Radical Advent Joy

Reflections on forthcoming Mass readings. More guides are available under “Don’t Miss This."

Sunday, Dec. 12, is the Third Sunday of Advent (Liturgical Year A, Cycle I), Gaudete (“rejoice”) Sunday.


Marian

The feast of Our Lady of Guadalupe isn’t celebrated this Dec. 12 because an Advent Sunday — Gaudete Sunday — takes precedence. However, the Vatican’s Directory on Popular Piety, which helps identify legitimate popular devotions, sums up Advent as a “Marian month” because Mary is at the center of the Christmas mystery.

So, make it a point to celebrate Our Lady today. Not because it’s the feast of Our Lady of Guadalupe, but because today is the joyful “rose” Sunday in the Marian “month” of Sundays.


Readings

Isaiah 35:1-6, 10; Psalm 146:6-10; James 5:7-10; Matthew 11:2-11


Our Take

Today the readings call us to a radical change in what to expect, how to await it and how to behave.

First, it calls us to a deeper faith. In his day, many of the disciples expected Christ to be a political messiah. They wanted him to make this world more peaceful — or to make their side more victorious, anyway.

In our day, we want Christ to be a “comfort Messiah.” We want him to make our lives less troubled. We want him to make problems go away.

That is not the Christ we are told to wait expectantly for this Advent.

In the first reading, Isaiah uses metaphorical imagery to explain the transformation Christ would bring: “The desert and the parched land will exult. … They will bloom with abundant flowers.”

A dead place will fill with flowers. Go to Jerusalem today and you will find that this has not occurred. But the fruits Christ brought are an interior version of that. They are the fruits of the Holy Spirit: “charity, joy, peace, patience, kindness, goodness, generosity, gentleness, faithfulness, modesty, self-control, chastity.”
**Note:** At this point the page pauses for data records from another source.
-- ==== Sys2Proof/Certificates/Slice0/Obligations.lean ====
section
/-! DEFINITION. The statements about the model that the provers settle. Each cites the rules it formalises; `Sys2Proof.Claims`
holds the tables and phrases they share. -/

open Sys2Proof Sys2Proof.Machine

namespace Sys2Proof.Claims

/-! ## Phrases -/

/-- The outcome of an instruction is the next state `t`. -/
abbrev Gives (i : Instr) (s t : State) : Prop := exec i s = .next t

/-- The agenda holds work due at a GCC of the present task. -/
def DueAt (s : State) (g : Nat) (w : Work) : Prop := ∃ e ∈ s.agenda, e.gang = true ∧ e.slot = s.cur.slot ∧ e.due = g ∧ e.work = w

/-- The agenda holds work due at a DCC. -/
def DueAtDcc (s : State) (d : Nat) (w : Work) : Prop := ∃ e ∈ s.agenda, e.gang = false ∧ e.due = d ∧ e.work = w

/-- Two states agree in every register, memory, task and package field; they may differ in the agenda, in the model's counter and
in the cursor. -/
def SameMachine (s t : State) : Prop :=
  t.dcc = s.dcc ∧ t.rows = s.rows ∧ t.cores = s.cores ∧ t.tasks = s.tasks ∧ t.modMem = s.modMem ∧ t.modCls = s.modCls ∧ t.host = s.host
    ∧ t.pkg = s.pkg ∧ t.sent = s.sent ∧ t.modBase = s.modBase ∧ t.modLog = s.modLog

/-- The row and every register and byte of the cores are as before. -/
def SameRows (s t : State) : Prop := t.rows = s.rows ∧ t.cores = s.cores ∧ t.modMem = s.modMem ∧ t.host = s.host

/-! ## Tables of the integer words -/

/-- An integer word on two operands: its column-A form, its column-S form, its latency (R203, R205) and its result. -/
structure IntOp (w : Nat) where
  a : Hdr → RRR → Instr
  s : Hdr → SRR → Instr
  lat : Nat
  val : BitVec w → Word → BitVec w

/-- The results on 64-bit operands (R203, R205): no type or .i64. -/
def wideOps : List (IntOp 64) :=
  [ ⟨.add, .uniformAdd, 1, fun x y => x + y⟩,
    ⟨.sub, .uniformSub, 1, fun x y => x - y⟩,
    ⟨.mul, .uniformMul, 3, fun x y => x * y⟩,
    ⟨.mulh, .uniformMulh, 3, fun x y => (x.signExtend 128 * y.signExtend 128).extractLsb' 64 64⟩,
    ⟨.mulhu, .uniformMulhu, 3, fun x y => (x.zeroExtend 128 * y.zeroExtend 128).extractLsb' 64 64⟩,
    ⟨.div, .uniformDiv, 18, fun x y => if y = 0 then BitVec.allOnes 64 else x.sdiv y⟩,
    ⟨.divu, .uniformDivu, 18, fun x y => if y = 0 then BitVec.allOnes 64 else x / y⟩,
    ⟨.rem, .uniformRem, 18, fun x y => x.srem y⟩,
    ⟨.remu, .uniformRemu, 18, fun x y => x % y⟩,
    ⟨.and, .uniformAnd, 1, fun x y => x &&& y⟩,
    ⟨.or, .uniformOr, 1, fun x y => x ||| y⟩,
    ⟨.xor, .uniformXor, 1, fun x y => x ^^^ y⟩,
    ⟨.andn, .uniformAndn, 1, fun x y => x &&& ~~~y⟩,
    ⟨.shl, .uniformShl, 1, fun x y => if 64 ≤ y.toNat then 0 else x <<< y.toNat⟩,
    ⟨.shr, .uniformShr, 1, fun x y => if 64 ≤ y.toNat then 0 else x >>> y.toNat⟩,
    ⟨.sra, .uniformSra, 1, fun x y => x.sshiftRight (min y.toNat 63)⟩,
    ⟨.rotl, .uniformRotl, 1, fun x y => x.rotateLeft (y.toNat % 64)⟩,
    ⟨.min, .uniformMin, 1, fun x y => if x.slt y then x else y⟩,
    ⟨.max, .uniformMax, 1, fun x y => if x.slt y then y else x⟩,
    ⟨.minu, .uniformMinu, 1, fun x y => if x.ult y then x else y⟩,
    ⟨.maxu, .uniformMaxu, 1, fun x y => if x.ult y then y else x⟩ ]
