@[simp] theorem State.modRow_dcc (s : State) (r : Fin 8) (f : Row → Row) : (s.modRow r f).dcc = s.dcc := rfl
@[simp] theorem State.modRow_agenda (s : State) (r : Fin 8) (f : Row → Row) : (s.modRow r f).agenda = s.agenda := rfl
@[simp] theorem State.modRow_cur (s : State) (r : Fin 8) (f : Row → Row) : (s.modRow r f).cur = s.cur := rfl
@[simp] theorem State.modRow_cores (s : State) (r : Fin 8) (f : Row → Row) : (s.modRow r f).cores = s.cores := rfl
@[simp] theorem State.modRow_tasks (s : State) (r : Fin 8) (f : Row → Row) : (s.modRow r f).tasks = s.tasks := rfl
@[simp] theorem State.modRow_modMem (s : State) (r : Fin 8) (f : Row → Row) : (s.modRow r f).modMem = s.modMem := rfl
@[simp] theorem State.modRow_modCls (s : State) (r : Fin 8) (f : Row → Row) : (s.modRow r f).modCls = s.modCls := rfl
@[simp] theorem State.modRow_modBase (s : State) (r : Fin 8) (f : Row → Row) : (s.modRow r f).modBase = s.modBase := rfl
@[simp] theorem State.modRow_modLog (s : State) (r : Fin 8) (f : Row → Row) : (s.modRow r f).modLog = s.modLog := rfl
@[simp] theorem State.modRow_host (s : State) (r : Fin 8) (f : Row → Row) : (s.modRow r f).host = s.host := rfl
@[simp] theorem State.modRow_pkg (s : State) (r : Fin 8) (f : Row → Row) : (s.modRow r f).pkg = s.pkg := rfl
@[simp] theorem State.modRow_next (s : State) (r : Fin 8) (f : Row → Row) : (s.modRow r f).next = s.next := rfl
@[simp] theorem State.modRow_sent (s : State) (r : Fin 8) (f : Row → Row) : (s.modRow r f).sent = s.sent := rfl

@[simp] theorem State.modTask_dcc (s : State) (t : Slot) (f : Task → Task) : (s.modTask t f).dcc = s.dcc := rfl
@[simp] theorem State.modTask_agenda (s : State) (t : Slot) (f : Task → Task) : (s.modTask t f).agenda = s.agenda := rfl
@[simp] theorem State.modTask_cur (s : State) (t : Slot) (f : Task → Task) : (s.modTask t f).cur = s.cur := rfl
@[simp] theorem State.modTask_rows (s : State) (t : Slot) (f : Task → Task) : (s.modTask t f).rows = s.rows := rfl
@[simp] theorem State.modTask_cores (s : State) (t : Slot) (f : Task → Task) : (s.modTask t f).cores = s.cores := rfl
@[simp] theorem State.modTask_modMem (s : State) (t : Slot) (f : Task → Task) : (s.modTask t f).modMem = s.modMem := rfl
@[simp] theorem State.modTask_modCls (s : State) (t : Slot) (f : Task → Task) : (s.modTask t f).modCls = s.modCls := rfl
@[simp] theorem State.modTask_modBase (s : State) (t : Slot) (f : Task → Task) : (s.modTask t f).modBase = s.modBase := rfl
@[simp] theorem State.modTask_modLog (s : State) (t : Slot) (f : Task → Task) : (s.modTask t f).modLog = s.modLog := rfl
@[simp] theorem State.modTask_host (s : State) (t : Slot) (f : Task → Task) : (s.modTask t f).host = s.host := rfl
@[simp] theorem State.modTask_pkg (s : State) (t : Slot) (f : Task → Task) : (s.modTask t f).pkg = s.pkg := rfl
@[simp] theorem State.modTask_next (s : State) (t : Slot) (f : Task → Task) : (s.modTask t f).next = s.next := rfl
@[simp] theorem State.modTask_sent (s : State) (t : Slot) (f : Task → Task) : (s.modTask t f).sent = s.sent := rfl

@[simp] theorem State.modPkg_dcc (s : State) (f : Pkg → Pkg) : (s.modPkg f).dcc = s.dcc := rfl
@[simp] theorem State.modPkg_agenda (s : State) (f : Pkg → Pkg) : (s.modPkg f).agenda = s.agenda := rfl
@[simp] theorem State.modPkg_cur (s : State) (f : Pkg → Pkg) : (s.modPkg f).cur = s.cur := rfl
@[simp] theorem State.modPkg_rows (s : State) (f : Pkg → Pkg) : (s.modPkg f).rows = s.rows := rfl
@[simp] theorem State.modPkg_cores (s : State) (f : Pkg → Pkg) : (s.modPkg f).cores = s.cores := rfl
@[simp] theorem State.modPkg_tasks (s : State) (f : Pkg → Pkg) : (s.modPkg f).tasks = s.tasks := rfl
@[simp] theorem State.modPkg_modMem (s : State) (f : Pkg → Pkg) : (s.modPkg f).modMem = s.modMem := rfl
@[simp] theorem State.modPkg_modCls (s : State) (f : Pkg → Pkg) : (s.modPkg f).modCls = s.modCls := rfl
@[simp] theorem State.modPkg_modBase (s : State) (f : Pkg → Pkg) : (s.modPkg f).modBase = s.modBase := rfl
@[simp] theorem State.modPkg_modLog (s : State) (f : Pkg → Pkg) : (s.modPkg f).modLog = s.modLog := rfl
@[simp] theorem State.modPkg_host (s : State) (f : Pkg → Pkg) : (s.modPkg f).host = s.host := rfl
@[simp] theorem State.modPkg_next (s : State) (f : Pkg → Pkg) : (s.modPkg f).next = s.next := rfl
@[simp] theorem State.modPkg_sent (s : State) (f : Pkg → Pkg) : (s.modPkg f).sent = s.sent := rfl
So, our faith isn’t that the Messiah will bring success or victory. Rather, he will bring an interior victory. He will “strengthen the hands that are feeble, make firm the knees that are weak,” and “say to those whose hearts are frightened: Be strong; fear not!”

He will revive those who are weakened by sin and make whole those who are maimed by sin.
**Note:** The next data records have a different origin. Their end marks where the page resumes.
/-- The neighbour's western buffer with some places taken. -/
def taken (n : Nat) : State := linked.modCore 0 1 fun c => c.modRx 1 fun b => { b with occupied := n }

/-- The own eastern buffer holding two entries, the second poisoned or not. -/
def holding (poison : List Nat) : State :=
  linked.here fun c => c.modRx 0 fun b => { b with entries := [⟨[1], []⟩, ⟨[2], poison⟩], occupied := 2 }

/-- The last free place of a buffer and one too few; two entries taken, a poisoned one, a missing one; a closed port. -/
theorem witness_MeshSendAndReceive :
    linked.core.enabled on = true
      ∧ ((taken 127).neighbour 0 0 0 = some (0, 1) ∧ (((taken 127).coreAt 0 1).rxb 1).occupied + ((taken 127).sendEntries (rrr 0 1 0 0)).length = 128)
      ∧ 128 < (((taken 128).coreAt 0 1).rxb 1).occupied + ((taken 128).sendEntries (rrr 0 1 0 0)).length
      ∧ linked.neighbour 0 0 1 = none
      ∧ ((holding []).neighbour 0 0 0 ≠ none ∧ (((holding []).core.rxb 0).entries.take 2).length = 2 ∧ ∀ e ∈ ((holding []).core.rxb 0).entries.take 2, e.poison = [])
      ∧ (∃ e ∈ ((holding [3]).core.rxb 0).entries.take 2, e.poison ≠ [])
      ∧ (((holding []).core.rxb 0).entries.take 3).length < 3 := by decide +kernel

/-- One piece at the last place of the store that holds it, one beyond, one unaligned, and a transfer of one entry each way. -/
theorem witness_MeshTransfers :
    (let s := linked.here fun c => c.wa 2 0x17FFE00
     s.core.enabled on = true ∧ (s.opB (rrr 0 0 2 0)).toNat + 512 * 1 ≤ 0x1800000 ∧ (s.opB (rrr 0 0 2 0)).toNat % 64 = 0
       ∧ s.neighbour 0 0 0 = some (0, 1) ∧ ((s.coreAt 0 1).rxb (opposite 0)).occupied + 1 ≤ 128 ∧ s.core.engFails ⟨s.gcc, 0x17FFE00, 512, 512, 0⟩ = false
       ∧ s.recvtReady 0 1 = false)
      ∧ ((taken 128).neighbour 0 0 0 = some (0, 1) ∧ 128 < (((taken 128).coreAt 0 1).rxb (opposite 0)).occupied + 1)
      ∧ linked.neighbour 0 0 1 = none
      ∧ (let s := (holding []).here fun c => { c with eng := [⟨1000, 0x1000, 512, 512, 0⟩] }
         s.neighbour 0 0 0 = some (0, 1) ∧ ((s.coreAt 0 1).rxb (opposite 0)).occupied + 2 ≤ 128 ∧ s.recvtReady 0 2 = true
           ∧ s.core.engFails ⟨s.gcc, 0, 1024, 512, 0⟩ = true)
      ∧ 0x1800000 < ((linked.here fun c => c.wa 2 0x17FFE40).opB (rrr 0 0 2 0)).toNat + 512 * 1
      ∧ ((linked.here fun c => c.wa 2 0x17FFDC1).opB (rrr 0 0 2 0)).toNat % 64 ≠ 0
      ∧ (holding []).recvtReady 0 2 = true ∧ (holding []).neighbour 0 0 0 ≠ none
      ∧ (holding []).core.engFails ⟨(holding []).gcc, 0, 1024, 512, 0⟩ = false := by decide +kernel

theorem witness_MeshPieces : linked.neighbour linked.cur.row linked.cur.core 0 = some (0, 1) ∧ 0 + 1 < 2 := by decide +kernel

theorem witness_MeshArrivals :
    (linked.core.rxb 0).entries = [] ∧ ((holding []).core.rxb 0).entries = ⟨[1], []⟩ :: [⟨[2], []⟩]
      ∧ (let s := { holding [] with cur := { (holding []).cur with due := 1000 } }
         s.cur.due = s.gcc ∧ s.cur.gang = true) := by decide +kernel

/-- A route of two members and a put descriptor to row 0, column 0. -/
def routed : State := linked.modTask 0 fun t => { t with routes := [(1, 2 ^ 127 + 2 ^ 72 * 500)] }

/-- Windows at the end of the store, beyond it, and empty; a put that passes and the faults of its route, row and source. -/
theorem witness_PutWords :
    (let s := linked.here fun c => (c.wa 1 0x17FFFC0).wa 2 0x40
     s.core.enabled on = true ∧ (s.core.ra 1).toNat % 64 = 0 ∧ (s.opB (rrr 0 1 2 0)).toNat % 64 = 0 ∧ (s.opB (rrr 0 1 2 0)).toNat ≠ 0
       ∧ (s.core.ra 1).toNat + (s.opB (rrr 0 1 2 0)).toNat ≤ 0x1800000)
      ∧ (let s := linked.here fun c => (c.wa 1 0x17FFFC0).wa 2 0x80
         0x1800000 < (s.core.ra 1).toNat + (s.opB (rrr 0 1 2 0)).toNat)
      ∧ (linked.opB (rrr 0 1 2 0)).toNat = 0
      ∧ routed.fputFault 0x17FFFC0 64 (2 ^ 52) = none ∧ routed.fputFault 0x17FFFC0 128 (2 ^ 52) = some (0x0F, 0)
      ∧ routed.fputFault 0 64 0 = some (6, 1) ∧ routed.fputFault 0 64 (2 ^ 52 + 2 ^ 47) = some (6, 2) ∧ routed.fputFault 0 64 (2 ^ 52 + 1) = some (6, 3) := by
  decide +kernel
The first reading tells us what to expect. The second reading tells us what our attitude should be as we await it.

“Be patient, brothers and sisters, until the coming of the Lord,” writes St. Paul. He compares our attitude to “how the farmer waits for the precious fruit of the earth.”

When we have a new baby, we would love to see right away how that baby will look and act as a teen or young adult. But nature doesn’t give us that satisfaction. We have to watch, wait and tend the process for years. The same goes for our parish or our community or our nation. We would love to see a switch flipped and a new world appear. But there are few sudden changes in society, and next to none that last.
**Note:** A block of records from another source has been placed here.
/-- Shares that break R301, no row at all, a row that is taken, with WAITROWS and without, a route table in an absent module, a window too large,
plans that break R346. -/
theorem witness_LaunchesRefused_checks :
    (let s := launchOf launchPkt [(3, leBytes 128 1)]
     alone s (.launch launchPkt) 0x400 = true ∧ (found launchPkt s).map (fun x => (x.1, x.2.1)) = some (1, false))
      ∧ (let s := all8.foldl (fun s r => s.modRow r fun w => { w with present := false }) launching
         alone s (.launch launchPkt) 0x400 = true ∧ (found launchPkt s).map (fun x => (x.1, x.2.1, x.2.2.1)) = some (1, true, true))
      ∧ (∀ f ∈ [0, 2], let p := { launchPkt with firstRow := 0, flags := f }
         let s := (launchOf p []).modRow 0 fun w => { w with task := some 5 }
         alone s (.launch p) 0x400 = true ∧ (found p s).map (fun x => (x.1, x.2.1, x.2.2.1, x.2.2.2.1)) = some (1, true, false, none))
      ∧ (let s := launching.modStream 3 fun k => { k with ctx := { k.ctx with rtAddr := moduleAddr } }
         alone s (.launch launchPkt) 0x400 = true ∧ (found launchPkt s).map (fun x => (x.2.2.2.1, x.2.2.2.2.1)) = some (some 0, true))
      ∧ (let s := launching.modStream 3 fun k => { k with ctx := { k.ctx with cwd := 4096 } }
         alone s (.launch launchPkt) 0x400 = true ∧ 4096 < (s.stream 3).ctx.cwd + 64 ∧ s.readRoutes (s.stream 3).ctx.rtAddr = [])
      ∧ (let s := launchOf launchPkt [(7, leBytes 32 64)]
         alone s (.launch launchPkt) 0x400 = true ∧ (found launchPkt s).map (fun x => (x.2.2.2.1, x.2.2.2.2.2)) = some (some 0, none))
      ∧ (let s := launchOf launchPkt [(7, (leBytes 4 (2 ^ 16) ++ leBytes 60 0) ++ (leBytes 4 (2 ^ 16) ++ leBytes 60 0))]
         alone s (.launch launchPkt) 0x400 = true ∧ (found launchPkt s).map (fun x => x.2.2.2.2.2.map indicesOk) = some (some false)) := by decide +kernel

/-- A valid entry at the head of a route table is in what is read of the table. -/
theorem mem_readRoutes {s : State} {rt : Nat} (h : rt ≠ 0) (hv : routeVal (BitVec.ofNat 128 (s.streamNat rt 16)) = true)
    (h0 : BitVec.ofNat 128 (s.streamNat rt 16) ≠ 0) : (0, BitVec.ofNat 128 (s.streamNat rt 16)) ∈ s.readRoutes rt := by
  have hg : Sparse.get 0 (s.readRoutes rt) 0 = BitVec.ofNat 128 (s.streamNat rt 16) := by
    rw [State.readRoutes, if_neg h, List.range_succ_eq_map, List.map_cons, List.filter_cons_of_pos (by simpa using hv), Sparse.setMany,
      Sparse.get_setMany_other]
    · exact Sparse.get_set_same 0 [] 0 _
    · simp only [List.mem_filter, List.mem_map, List.mem_range]
      rintro e ⟨⟨i, ⟨k, -, rfl⟩, rfl⟩, -⟩
      exact Nat.succ_ne_zero k
  have := Sparse.mem_of_get_ne 0 (s.readRoutes rt) (i := 0) (by rw [hg]; exact h0)
  rwa [hg] at this

/-- A route to a rank that the gang does not have, at index 0 of the table at 0x20000. -/
def misrouted (s : State) : State :=
  { s.modStream 3 fun k => { k with ctx := { k.ctx with rtAddr := 0x20000 } } with host := Memory.putBytes s.host 0x20000 (leBytes 16 (2 ^ 127 + 2 ^ 112 + 5)) }

theorem witness_LaunchesRefused_routes :
    (let s := misrouted launching
     alone s (.launch launchPkt) 0x400 = true ∧ (found launchPkt s).map (fun x => (x.1, x.2.1, x.2.2.1, x.2.2.2.1, x.2.2.2.2.1)) = some (1, true, false, some 0, false)
       ∧ (s.readRoutes 0x20000).all (fun x => routeOk launchPkt.members ((s.stream 3).ctx.cwd + 64) x.2) = false) := by
  refine ⟨by decide +kernel, by decide +kernel, List.all_eq_false.2 ⟨_, mem_readRoutes (by decide) (by decide +kernel) (by decide +kernel), by decide +kernel⟩⟩

/-- A declaration of one page at 0x10000, readable by core 0. -/
def declBytes : List Byte := leBytes 8 0x10000 ++ leBytes 8 0x10000 ++ [1, 1, 1] ++ leBytes 13 0

/-- Page tables at address 0 of module 0: their four levels end at the module's page 0x10000; `top` is the entry of the first level. -/
def tables (top : Nat) (s : State) : State :=
  { s.modStream 3 fun k => { k with ctx := { k.ctx with ptRoot := 2 ^ 63, podMap := 3 } } with
    modMem := [(0, top), (2048, 2 ^ 63 + 2 * 2 ^ 11), (4096, 2 ^ 63 + 3 * 2 ^ 11), (6152, 2 ^ 63 + 7 * 2 ^ 59 + 32 * 2 ^ 11)].foldl
      (fun m x => Memory.putBytes m (modAddr 0 x.1) (leBytes 8 x.2)) [] }

/-- A port that carries traffic to module 0. -/
def reached (s : State) : State := s.modPort 5 fun p => { p with en := true, live := true, md := 0 }

/-- The page walks of a LAUNCH of stream 3, and whether the extent tables of its cores keep R145. -/
def walked (p : LaunchPkt) (s : State) : Option ((List (Nat × Nat) × Option (Nat × Walk)) × Bool) :=
  (s.readImage p.image).map fun m =>
    let ds := (s.imageDecls p.image m).filter fun d => d.used m.rows
    let w := s.walkPages (s.stream 3).ctx (declPages ds) []
    (w, (List.range m.rows).all fun r => (List.range 8).all fun c => tableOk (coreExtents (declExtents ds w.1) r c))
It’s the same in our lives. We want to be transformed by grace, but we won’t be today. It will take many small, almost imperceptible, moments of grace.

Finally, in the Gospel, we are told what kind of person to be as we await our interior transformation and patiently help it along.

John has written to Jesus, asking him whether Jesus is the Messiah or not. Jesus responds by pointing to the evidence: “The blind regain their sight, the lame walk, lepers are cleansed, the deaf hear, the dead are raised, and the poor have the good news proclaimed to them. And blessed is the one who takes no offense at me.”

In other words: Human beings are made whole — and the poor, in their poverty, are being made whole. The key thing is to identify with Christ.

He then presents John himself as a model of the kind of person he wants us to be.

“What did you go out to the desert to see? A reed swayed by the wind?” he asks. “Someone dressed in fine clothing? Those who wear fine clothing are in royal palaces.”

His rhetorical questions paint a picture. What we admire about John the Baptist is that his interior life is where his attraction lies. He is radically identified with Christ: He is identified with Christ from the inside out. He hasn’t adopted outward practices to imitate Christ; he has changed his inmost being.

And he invites us to do the same.

Tom and April Hoopes write from Atchison, Kansas,

where Tom is writer in residence at Benedictine College.